(Stored data)
-- ==== Sys2Proof/Laws/Memory.lean ====
section
/-! SUPPORT. Laws of the chest's bytes: every operation keeps the canonical form; what a byte reads as after a write; the page that
a write makes valid, and the pages that a clear makes invalid. -/

namespace Sys2Proof.Machine

theorem putBytes_wf (bs : List Byte) : ∀ (m : List Host.Cell) (a : Nat), Memory.wf m = true → Memory.wf (putBytes m a bs) = true := by
  induction bs with
  | nil => intro m a h; exact h
  | cons b r ih => intro m a h; exact ih _ _ (mwf_mset _ m a b h)

/-- A write keeps the canonical form. -/
theorem chestPut_wf (d : Dev) (a : Nat) (bs : List Byte) (h : Memory.wf d.chest = true) : Memory.wf (d.chestPut a bs).chest = true :=
  putBytes_wf bs d.chest a h

/-- A clear of pages keeps the canonical form. -/
theorem invalidate_wf (d : Dev) (p k : Nat) (h : Memory.wf d.chest = true) : Memory.wf (d.invalidate p k).chest = true :=
  mwf_filter _ _ d.chest h

/-- After reset nothing is listed. -/
theorem reset_chest_wf : Memory.wf State.reset.dev.chest = true := by decide

/-- A byte of a stored string reads as stored; every other byte reads as before. -/
theorem mget_putBytes (bs : List Byte) : ∀ (m : List Host.Cell) (a x : Nat),
    mget (fun _ => 0) (putBytes m a bs) x = if a ≤ x ∧ x < a + bs.length then bs.getD (x - a) 0 else mget (fun _ => 0) m x := by
  induction bs with
  | nil =>
    intro m a x
    have h : ¬ (a ≤ x ∧ x < a + ([] : List Byte).length) := by simp only [List.length_nil]; omega
    rw [if_neg h]; rfl
  | cons b r ih =>
    intro m a x
    simp only [putBytes, ih, mget_mset, List.length_cons]
    by_cases hx : a = x
    · subst hx
      have h1 : ¬ (a + 1 ≤ a ∧ a < a + 1 + r.length) := by omega
      simp [h1]
    · by_cases h1 : a + 1 ≤ x ∧ x < a + 1 + r.length
      · have h2 : a ≤ x ∧ x < a + (r.length + 1) := by omega
        have h3 : x - a = (x - (a + 1)) + 1 := by omega
        rw [if_pos h1, if_pos h2, h3, List.getD_cons_succ]
      · have h2 : ¬ (a ≤ x ∧ x < a + (r.length + 1)) := by omega
        rw [if_neg h1, if_neg h2, if_neg hx]

theorem mget_markPages (k : Nat) : ∀ (m : SMap Bool) (p x : Nat),
    mget (fun _ => false) (markPages m p k) x = if p ≤ x ∧ x < p + k then true else mget (fun _ => false) m x := by
  induction k with
  | zero =>
    intro m p x
    have h : ¬ (p ≤ x ∧ x < p + 0) := by omega
    rw [if_neg h]; rfl
  | succ k ih =>
    intro m p x
    simp only [markPages, ih, mget_mset]
    by_cases hx : p = x
    · subst hx; simp
    · by_cases h1 : p + 1 ≤ x ∧ x < p + 1 + k
      · have h2 : p ≤ x ∧ x < p + (k + 1) := by omega
        rw [if_pos h1, if_pos h2]
      · have h2 : ¬ (p ≤ x ∧ x < p + (k + 1)) := by omega
        rw [if_neg h1, if_neg h2, if_neg hx]

/-- A write marks the pages it touches valid, and leaves the others (R260). -/
theorem chestPut_valid (d : Dev) (a : Nat) (bs : List Byte) (p : Nat) :
    (d.chestPut a bs).pageValid p = if a / 4096 ≤ p ∧ p < a / 4096 + pagesOf a bs.length then true else d.pageValid p :=
  mget_markPages _ _ _ _

end Sys2Proof.Machine
end

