/-- The segment that a locked lane in a sheet predicts (R218). -/
def Dev.dueSeg (e : Dev) (n l : Nat) : TileSeg :=
  { lane := l, seg := ⟨((e.rd n).lane l).sheet, 64 * ((e.rd n).lane l).pos + l, ((e.rd n).lane l).gen, 0, false⟩,
    kind := ((e.rd n).lane l).kind, inArea := false, first := ((e.rd n).lane l).first, cap := e.inlineCap n }

/-- A segment that found every tile full is dropped on each (R218). -/
def Dev.segDrop (e : Dev) (n : Nat) : Dev := (List.range 9).foldl (fun e t => e.ev (pgDetect n t) Reg.DETECT.SEG_DROP) e

theorem Dev.segmentDue_of_locked (h : d.fon (lfe n l) (Reg.LANEFE.ENABLE (l % 16)) = true) (he : e = d.loops n l obs)
    (hm : ((e.rd n).lane l).mode = .locked) (ha : ((e.rd n).lane l).inArea = false) (u : Dev)
    (hu : u = (match e.pickTile n with
      | some t => e.setTile n t ((e.rd n).tileOf t ++ [e.dueSeg n l])
      | none => (e.setTile n 9 ((e.rd n).tileOf 9 ++ [e.dueSeg n l])).segDrop n).modLane n l (fun c => { c with first := false })) :
    d.segmentDue n l obs = if ((e.rd n).lane l).pos = 31 then (u.modLane n l (fun c => { c with pos := 0 })).laneMode n l .gap
      else u.modLane n l (fun c => { c with pos := c.pos + 1 }) := by
  subst hu
  simp only [Dev.segmentDue, h, ← he, hm, ha, Bool.not_true, Bool.false_eq_true, if_false, Dev.dueSeg, Dev.segDrop,
    show (LaneMode.locked == LaneMode.gap) = false from rfl, show (LaneMode.locked == LaneMode.hunt) = false from rfl] <;>
    rfl

theorem pgDetect_injective {n t u : Nat} (h : t ≠ u) : pgDetect n t ≠ pgDetect n u := fun hc => h (Nat.add_left_cancel hc)

theorem Dev.segDrop_SEG_DROP (e : Dev) (n : Nat) {t : Nat} (ht : t < 9) : (e.segDrop n).fget (pgDetect n t) Reg.DETECT.SEG_DROP = 1 := by
  have hfold (l : List Nat) : ∀ e : Dev, (l.foldl (fun e t => e.ev (pgDetect n t) Reg.DETECT.SEG_DROP) e).fget (pgDetect n t) Reg.DETECT.SEG_DROP =
      if t ∈ l then 1 else e.fget (pgDetect n t) Reg.DETECT.SEG_DROP := by
    induction l with
    | nil => intro e; simp
    | cons u l ih =>
      intro e
      rw [List.foldl_cons, ih]
      by_cases hl : t ∈ l
      · simp [hl]
      · by_cases hu : t = u
        · subst hu
          simp [hl, Dev.ev_eq, show Reg.DETECT.SEG_DROP.w = 1 from rfl]
        · simp [hl, hu, Dev.ev_eq, Dev.fget_fset, pgDetect_injective (Ne.symm hu)]
  rw [Dev.segDrop, hfold, if_pos (List.mem_range.mpr ht)]

theorem lfe_ne_pgDetect {n l t : Nat} (hl : l < 64) : lfe n l ≠ pgDetect n t := by
  simp only [lfe, pgLanefe, pgDetect, PageId, ne_eq]; omega

theorem Dev.fget_laneMode {pg : PageId} {f : Fld} (d : Dev) (n l : Nat) (m : LaneMode) (hl : lfe n l ≠ pg ∨ (Reg.LANEFE.SYNC_LOCK (l % 16)).slot ≠ f.slot)
    (hd : pgDet0 n ≠ pg ∨ (Reg.DETECT.HUNTING.slot ≠ f.slot ∧ Reg.DETECT.LOCKED.slot ≠ f.slot)) :
    (d.laneMode n l m).fget pg f = d.fget pg f := by
  simp only [Dev.laneMode, Dev.syncStat, Dev.fput_eq]
  rw [Dev.fget_fset, if_neg (fun hc => hd.elim (· hc.1) (·.2 hc.2)), Dev.fget_fset, if_neg (fun hc => hd.elim (· hc.1) (·.1 hc.2)),
    Dev.fget_fset, if_neg (fun hc => hl.elim (· hc.1) (· hc.2)), Dev.fget_modLane]

end due

section arrived

variable {d e : Dev} {n l : Nat} {dist : List (Int × Nat)} {hdr : List (Int × List Bool)} {tone : Bool} {samples : List Int} {t : Nat} {x : TileSeg}

theorem Dev.segmentArrived_of_none (h : (d.rd n).arriving l = none) (hm : ((d.rd n).lane l).mode ≠ .gap) :
    d.segmentArrived n l dist hdr tone samples = d := by
  simp [Dev.segmentArrived, h, hm]

theorem Dev.segmentArrived_of_tone (h : (d.rd n).arriving l = some t)
    (hx : ((d.rd n).tileOf t).find? (fun y => y.lane == l && !y.ready) = some x) (ht : tone = true) (ha : x.inArea = true) :
    d.segmentArrived n l dist hdr tone samples =
      ((d.setTile n t (updSeg l (fun _ => none) ((d.rd n).tileOf t))).modLane n l (fun c => { c with inArea := false })).laneMode n l .gap := by
  simp [Dev.segmentArrived, h, hx, ht, ha]

theorem Dev.segmentArrived_of_search (h : (d.rd n).arriving l = some t)
    (hx : ((d.rd n).tileOf t).find? (fun y => y.lane == l && !y.ready) = some x) (ht : tone = false ∨ x.inArea = false) {r : Aligned}
    (hr : r = if t = 9 then unsearched else d.searchOf n l x.first dist hdr) :
    d.segmentArrived n l dist hdr tone samples = d.arriveIn n l t r samples := by
  have hgap : (tone && x.inArea) = false := by rcases ht with h | h <;> simp [h]
  simp [Dev.segmentArrived, h, hx, hgap, hr]

section arriveIn

variable {r : Aligned} (hx : ((d.rd n).tileOf t).find? (fun y => y.lane == l && !y.ready) = some x)
  (he : e = (d.laneCount n l r).positionSeen n l r.hdr.isSome)

include hx he

theorem Dev.arriveIn_of_header {h : SegHeader} (hh : r.hdr = some h) : d.arriveIn n l t r samples =
    (e.setTile n t (updSeg l (fun y => some { y with
      ready := true, seg := h.id, kind := h.kind, inArea := h.kind == 5 || h.rwslot != 0, freewheel := r.freewheel,
      altAlign := r.altAlign, align := r.ofs, samples := samples }) ((e.rd n).tileOf t))).rebase n l h r.ofs := by
  subst he
  simp only [Dev.arriveIn, hx, hh]

theorem Dev.arriveIn_of_no_header (hh : r.hdr = none) : d.arriveIn n l t r samples =
    (if t < 9 then (e.setTile n t (updSeg l (fun _ => none) ((e.rd n).tileOf t))).ev (pgDetect n t) Reg.DETECT.HDR_FAIL
      else e.setTile n t (updSeg l (fun _ => none) ((e.rd n).tileOf t))).undecoded n x r.ofs (!r.found) false samples := by
  subst he
  simp only [Dev.arriveIn, hx, hh]

end arriveIn

/-- A tile's registers are its own. -/
theorem Dev.Keeps.setTile {α : Type} {pg : PageId} {fs : List Fld} {p : Spoke → α} {d e : Dev} (h : Dev.Keeps n pg fs p d e) (t : Nat)
    (l : List TileSeg) (hp : pgDetect n t ≠ pg) (hq : ∀ s m, p { s with rd := { s.rd with tiles := m } } = p s) :
    Dev.Keeps n pg fs p d (e.setTile n t l) := by
  simp only [Dev.setTile, Dev.modRd_eq, Dev.fput_eq]
  exact .ite (fun _ => ((h.modSp (by exact (hq · _))).fset_page _ _ hp).fset_page _ _ hp) fun _ => h.modSp (by exact (hq · _))

theorem pgSh_ne_lfe {n l : Nat} (hl : l < 64) : pgSh n ≠ lfe n l := by
  simp only [lfe, pgLanefe, pgSh, PageId, ne_eq]; omega

/-- A segment without a header counts in HDR_FAIL_CNT of its lane, and in no other counter of headers (R214). -/
theorem Dev.laneCount_of_no_header {r : Aligned} (h : r.hdr = none) :
    (d.laneCount n l r).fget (lfe n l) (Reg.LANEFE.HDR_FAIL_CNT (l % 16)) =
      satAdd (2 ^ (Reg.LANEFE.HDR_FAIL_CNT (l % 16)).w - 1) (d.fget (lfe n l) (Reg.LANEFE.HDR_FAIL_CNT (l % 16))) 1 := by
  have hslot : (Reg.LANEFE.SEGMENTS (l % 16)).slot ≠ (Reg.LANEFE.HDR_FAIL_CNT (l % 16)).slot := by
    simp only [Fld.slot, Reg.LANEFE.SEGMENTS, Reg.LANEFE.HDR_FAIL_CNT]; omega
  simp only [Dev.laneCount, h, Option.isSome_none, Option.isNone_none, Bool.false_and, Bool.false_eq_true, if_false, if_true]
  rw [Dev.fget_modLane, Dev.fget_bump_same, Dev.bump_eq, Dev.fget_fset_slot _ _ _ _ hslot]

theorem Dev.arriveIn_HDR_FAIL_CNT {r : Aligned} (hl : l < 64) (hx : ((d.rd n).tileOf t).find? (fun y => y.lane == l && !y.ready) = some x)
    (hh : r.hdr = none) : (d.arriveIn n l t r samples).fget (lfe n l) (Reg.LANEFE.HDR_FAIL_CNT (l % 16)) =
      satAdd (2 ^ (Reg.LANEFE.HDR_FAIL_CNT (l % 16)).w - 1) (d.fget (lfe n l) (Reg.LANEFE.HDR_FAIL_CNT (l % 16))) 1 := by
  rw [Dev.arriveIn_of_no_header hx rfl hh, ← Dev.laneCount_of_no_header hh]
  generalize he : (d.laneCount n l r).positionSeen n l r.hdr.isSome = e
  have hpage : pgDetect n t ≠ lfe n l := (lfe_ne_pgDetect hl).symm
  have htile : Dev.Keeps n (lfe n l) [Reg.LANEFE.HDR_FAIL_CNT (l % 16)] (fun _ => ()) (d.laneCount n l r)
      (if t < 9 then (e.setTile n t (updSeg l (fun _ => none) ((e.rd n).tileOf t))).ev (pgDetect n t) Reg.DETECT.HDR_FAIL
        else e.setTile n t (updSeg l (fun _ => none) ((e.rd n).tileOf t))) := by
    have hseen : Dev.Keeps n (lfe n l) [Reg.LANEFE.HDR_FAIL_CNT (l % 16)] (fun _ => ()) (d.laneCount n l r) e := by
      rw [← he, Dev.positionSeen, Dev.modRd_eq]
      exact (Dev.Keeps.refl _).modSp
    have hset := hseen.setTile t (updSeg l (fun _ => none) ((e.rd n).tileOf t)) hpage fun _ _ => rfl
    exact .ite (fun _ => hset.fset_page _ _ hpage) fun _ => hset
  have hrest := (KeepsTiles.undecoded (n := n) (fs := [Reg.LANEFE.HDR_FAIL_CNT (l % 16)]) (pgSh_ne_lfe hl) (.refl (if t < 9 then
    (e.setTile n t (updSeg l (fun _ => none) ((e.rd n).tileOf t))).ev (pgDetect n t) Reg.DETECT.HDR_FAIL
      else e.setTile n t (updSeg l (fun _ => none) ((e.rd n).tileOf t)))) x r.ofs (!r.found) false samples).map (fun _ => ()) fun _ => rfl
  exact (htile.trans hrest).regs _ (List.mem_singleton.mpr rfl)

end arrived

end Sys2Proof.Machine
end

section
/-! The statement about segments. -/

namespace Sys2Proof.Proofs

open Sys2Proof.Machine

→ Exercise brief: Please reply with an exact copy of the lines above, starting at the first and ending at the line that holds "rw [if_pos h1, if_pos h2, h3, List.getD_cons_succ]".

→ Result of this task:
-- ==== Sys2Proof/Laws/Memory.lean ====
section
/-! SUPPORT. Laws of the chest's bytes: every operation keeps the canonical form; what a byte reads as after a write; the page that
a write makes valid, and the pages that a clear makes invalid. -/

namespace Sys2Proof.Machine

theorem putBytes_wf (bs : List Byte) : ∀ (m : List Host.Cell) (a : Nat), Memory.wf m = true → Memory.wf (putBytes m a bs) = true := by
  induction bs with
  | nil => intro m a h; exact h
  | cons b r ih => intro m a h; exact ih _ _ (mwf_mset _ m a b h)

/-- A write keeps the canonical form. -/
theorem chestPut_wf (d : Dev) (a : Nat) (bs : List Byte) (h : Memory.wf d.chest = true) : Memory.wf (d.chestPut a bs).chest = true :=
  putBytes_wf bs d.chest a h

/-- A clear of pages keeps the canonical form. -/
theorem invalidate_wf (d : Dev) (p k : Nat) (h : Memory.wf d.chest = true) : Memory.wf (d.invalidate p k).chest = true :=
  mwf_filter _ _ d.chest h

/-- After reset nothing is listed. -/
theorem reset_chest_wf : Memory.wf State.reset.dev.chest = true := by decide

/-- A byte of a stored string reads as stored; every other byte reads as before. -/
theorem mget_putBytes (bs : List Byte) : ∀ (m : List Host.Cell) (a x : Nat),
    mget (fun _ => 0) (putBytes m a bs) x = if a ≤ x ∧ x < a + bs.length then bs.getD (x - a) 0 else mget (fun _ => 0) m x := by
  induction bs with
  | nil =>
    intro m a x
    have h : ¬ (a ≤ x ∧ x < a + ([] : List Byte).length) := by simp only [List.length_nil]; omega
    rw [if_neg h]; rfl
  | cons b r ih =>
    intro m a x
    simp only [putBytes, ih, mget_mset, List.length_cons]
    by_cases hx : a = x
    · subst hx
      have h1 : ¬ (a + 1 ≤ a ∧ a < a + 1 + r.length) := by omega
      simp [h1]
    · by_cases h1 : a + 1 ≤ x ∧ x < a + 1 + r.length
      · have h2 : a ≤ x ∧ x < a + (r.length + 1) := by omega
        have h3 : x - a = (x - (a + 1)) + 1 := by omega
        rw [if_pos h1, if_pos h2, h3, List.getD_cons_succ]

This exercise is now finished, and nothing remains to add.